*** Begin section ***
/-- R16 and R461 over every offset, width and value. -/
def Obligations.RefusedWriteChangesNothing : Prop :=
  ∀ (s : State) (k : Fin 8) (o : W32) (w : Byte) (v : W64) (reason : Nat), s.app.life.boot ≠ .held →
    s.app.writeReason k o.toNat w.toNat (if w.toNat = 4 then v.toNat % 2 ^ 32 else v.toNat) = some reason →
    ∃ t, exec (.setupWrite k o w v) s = .next t ∧ t.cis = s.cis ∧ t.pending = s.pending ∧
      t.app = { s.app with regs := t.app.regs, raised := t.app.raised, ctxs := t.app.ctxs } ∧
      (∀ j : Fin 8, j ≠ k → vat t.app.ctxs j = vat s.app.ctxs j) ∧
      (∀ f : Fld, f.bit ≠ (Reg.HCX_CNT_refused k).bit → f.bit ≠ (Reg.HCX_RFSD_offset k).bit → f.bit ≠ (Reg.HCX_RFSD_reason k).bit →
        f.bit ≠ (Reg.HCX_RFSD_valid k).bit → t.app.get f = s.app.get f) ∧
      (s.app.on (Reg.HCX_RFSD_valid k) = false → t.app.get (Reg.HCX_RFSD_offset k) = o.toNat % 2 ^ (Reg.HCX_RFSD_offset k).w ∧
        t.app.get (Reg.HCX_RFSD_reason k) = reason % 2 ^ (Reg.HCX_RFSD_reason k).w ∧ t.app.on (Reg.HCX_RFSD_valid k) = true)

/-- R489 to R491, and R38 for the power-fail sequence, for any command `i` that is carried out as the host command `op` under the header `h`. -/
def Obligations.CommandChecks : Prop :=
  (∀ (i : Instr) (h : CmdHdr) (op : HostOp) (range : App → Option Nat) (objs : App → List Nat) (eff : App → App → App × Reply),
    (∀ s, exec i s = s.onApp fun a => a.process h op (range a) (objs a) (eff a)) →
    ∀ s, s.app.life.boot ≠ .held →
      let a := s.app
      ((a.failing && op.cls != .q) = true → exec i s = .next s) ∧
      ((a.failing && op.cls != .q) = false →
      (h.tag = 0#64 → exec i s = .next (s.withApp (a.reply h op.opcode Status.badTag 0 [] false false))) ∧
      (h.tag ≠ 0#64 → ∀ r, a.tagRec h.ctx h.tag = some r →
        (r.opcode.toNat ≠ op.opcode ∨ r.crc.toNat ≠ op.crc →
          exec i s = .next (s.withApp (a.reply h op.opcode Status.tagReused 0 (le 4 r.opcode.toNat) false false))) ∧
        (r.opcode.toNat = op.opcode → r.crc.toNat = op.crc → ∀ f, r.final = some f →
          exec i s = .next (s.withApp (a.reply h op.opcode f.status.toNat f.step.toNat f.result true f.replayed))) ∧
        (r.opcode.toNat = op.opcode → r.crc.toNat = op.crc → r.final = none →
          exec i s = .next (s.withApp (a.onTags h.ctx fun l => l.map fun q => if q.tag == h.tag then { q with links := q.links ++ [h.index] } else q)))) ∧
      (h.tag ≠ 0#64 → a.tagRec h.ctx h.tag = none → ∀ st d, a.cmdCheck h op (range a) (objs a) = some (st, d) →
        ∃ b, exec i s = .next (s.withApp b) ∧ b = { a with xbar := b.xbar, ctxs := b.ctxs, cmd := b.cmd, par := b.par, sent := b.sent } ∧
          (op.cls = .q → b = a.finish h op.opcode st 0 (le 4 d) false) ∧
          (op.cls ≠ .q →
            let kept : TagRec := { tag := h.tag, opcode := BitVec.ofNat 16 op.opcode, crc := BitVec.ofNat 32 op.crc, index := h.index }
            b = (a.keepTag h.ctx kept).finish h op.opcode st 0 (le 4 d) false)))) ∧
  (∀ (a : App) (h : CmdHdr) (op : HostOp) (range : Option Nat) (objs : List Nat),
    let servo := op.servoOnly = false ∨ (a.on Reg.TIM_CTL_servo_sel = true ∧ a.servoCtx = h.ctx)
    let role := op.roles.contains (a.get (Reg.HCX_ROLE_active_role h.ctx)) = true
    let mode := a.accepts h.ctx op = true
    (¬ servo → a.cmdCheck h op range objs = some (Status.notServo, 0)) ∧
    (servo → ¬ role → a.cmdCheck h op range objs = some (Status.role, a.get (Reg.HCX_ROLE_active_role h.ctx))) ∧
    (servo → role → ¬ mode → a.cmdCheck h op range objs = some (Status.state, a.lcy)) ∧
    (servo → role → mode → ∀ n, range = some n → a.cmdCheck h op range objs = some (Status.range, op.offsetOf n)) ∧
    (servo → role → mode → range = none →
      (a.cmdCheck h op range objs = none ↔ ∀ x ∈ objs, (a.ownerOf x).map (·.ctx) = some h.ctx.val)))

/-- The filters of R150 lose nothing to the wrap of their registers, and keep the bounds of R151. -/
def Obligations.CicIsMovingSum : Prop :=
  ∀ (k t : Nat) (x : Nat → Bool), 3 ≤ k → k ≤ 5 →
    let bit := fun n => if x n then (1 : Int) else -1
    let pool := ((Cic.feed k 64 x (64 * t + 64) : Cic 32 × Int)).2
    let jet := ((Cic.feed k 8 x (8 * t + 8) : Cic 18 × Int)).2
    pool = (movingSum 64)^[k] bit (64 * t + 63) ∧ jet = (movingSum 8)^[k] bit (8 * t + 7) ∧
    -(64 ^ k) ≤ pool ∧ pool ≤ 64 ^ k ∧ -(8 ^ k) ≤ jet ∧ jet ≤ 8 ^ k

/-- R150, R152, R160 and R294 over one tick. The bit that a modulator gives is a free value (log entry 163). -/
def Obligations.EdgeMeasures : Prop :=
  ∀ (s : State), s.pending = [] → s.app.life.boot ≠ .held →
    let a := ({ s.app with tick := s.app.tick + 1, opTicks := if s.app.life.power then s.app.opTicks + 1 else s.app.opTicks } : App).clocksTick
    let e := a.tim.edgeCount.toNat
    let bare := fun (g : Nat → Bool) (l : List PoolRow) => l.map (PoolRow.without g)
    a.tim.edgeCount ≠ s.app.tim.edgeCount →
    ∃ u : App, step s = .next (s.withApp u.xbarTick.portsTick.bootStep.failStep) ∧
      u.still = a.still ∧
      (∀ f : Fld, f.bit ∉ edgeFields → u.get f = a.get f) ∧
      (∀ i : Fin 36,
        let z := vat s.app.sig.slices i
        let pool := z.pool.clock (bitStep (Config.modBit i s.app.sig.edges))
        let jet := z.jet.clock (bitStep (Config.modBit i s.app.sig.edges))
        (vat u.sig.slices i).pool = (if e % 64 = 63 then (pool.dump (a.poolK (i / 9))).2 else pool) ∧
        (vat u.sig.slices i).jet = (if e % 8 = 7 then (jet.dump (a.jetK (i / 9))).2 else jet)) ∧
      (e % 8 = 7 → u.sig.jetCount = s.app.sig.jetCount + 1 ∧
        ∃ f : JetFrame, u.sig.ring = (f :: s.app.sig.ring).take 33554432 ∧ f.edge = a.edge16 e ∧ ∀ b : Fin 4, vat f.ang b = a.angleFx b) ∧
      (e % 8 ≠ 7 → u.sig.jetCount = s.app.sig.jetCount ∧ u.sig.ring = s.app.sig.ring) ∧
      (e % 64 = 63 ∧ (e / 64 + 1) % a.navg = 0 →
        ∃ r : PoolRow, r.no = e / 64 / a.navg ∧ r.edge = a.edge16 e ∧
          ∀ g : Nat → Bool, (∀ n, n < 4 → a.isSub n = true → g n = true) → bare g u.sig.rows = bare g ((r :: s.app.sig.rows).take 1290555)) ∧
      (¬ (e % 64 = 63 ∧ (e / 64 + 1) % a.navg = 0) →
        ∀ g : Nat → Bool, (∀ n, n < 4 → a.isSub n = true → g n = true) → bare g u.sig.rows = bare g s.app.sig.rows)
end

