-- ==== Sys2Proof/Laws/Cistern.lean ====
section
/-! SUPPORT. What the shared operations of the Cistern leave as they were, one lemma for each field, and how a command of the
optical port answers. -/

namespace Sys2Proof.Machine

open Host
*** End section ***
## Task goal
The lines above from the one with "let role := op.roles.contains" through the one with "(servo → role → mode → range = none →" are to be duplicated exactly, ends included, with nothing added.

## Solution for this problem
    let role := op.roles.contains (a.get (Reg.HCX_ROLE_active_role h.ctx)) = true
    let mode := a.accepts h.ctx op = true
    (¬ servo → a.cmdCheck h op range objs = some (Status.notServo, 0)) ∧
    (servo → ¬ role → a.cmdCheck h op range objs = some (Status.role, a.get (Reg.HCX_ROLE_active_role h.ctx))) ∧
    (servo → role → ¬ mode → a.cmdCheck h op range objs = some (Status.state, a.lcy)) ∧
    (servo → role → mode → ∀ n, range = some n → a.cmdCheck h op range objs = some (Status.range, op.offsetOf n)) ∧
    (servo → role → mode → range = none →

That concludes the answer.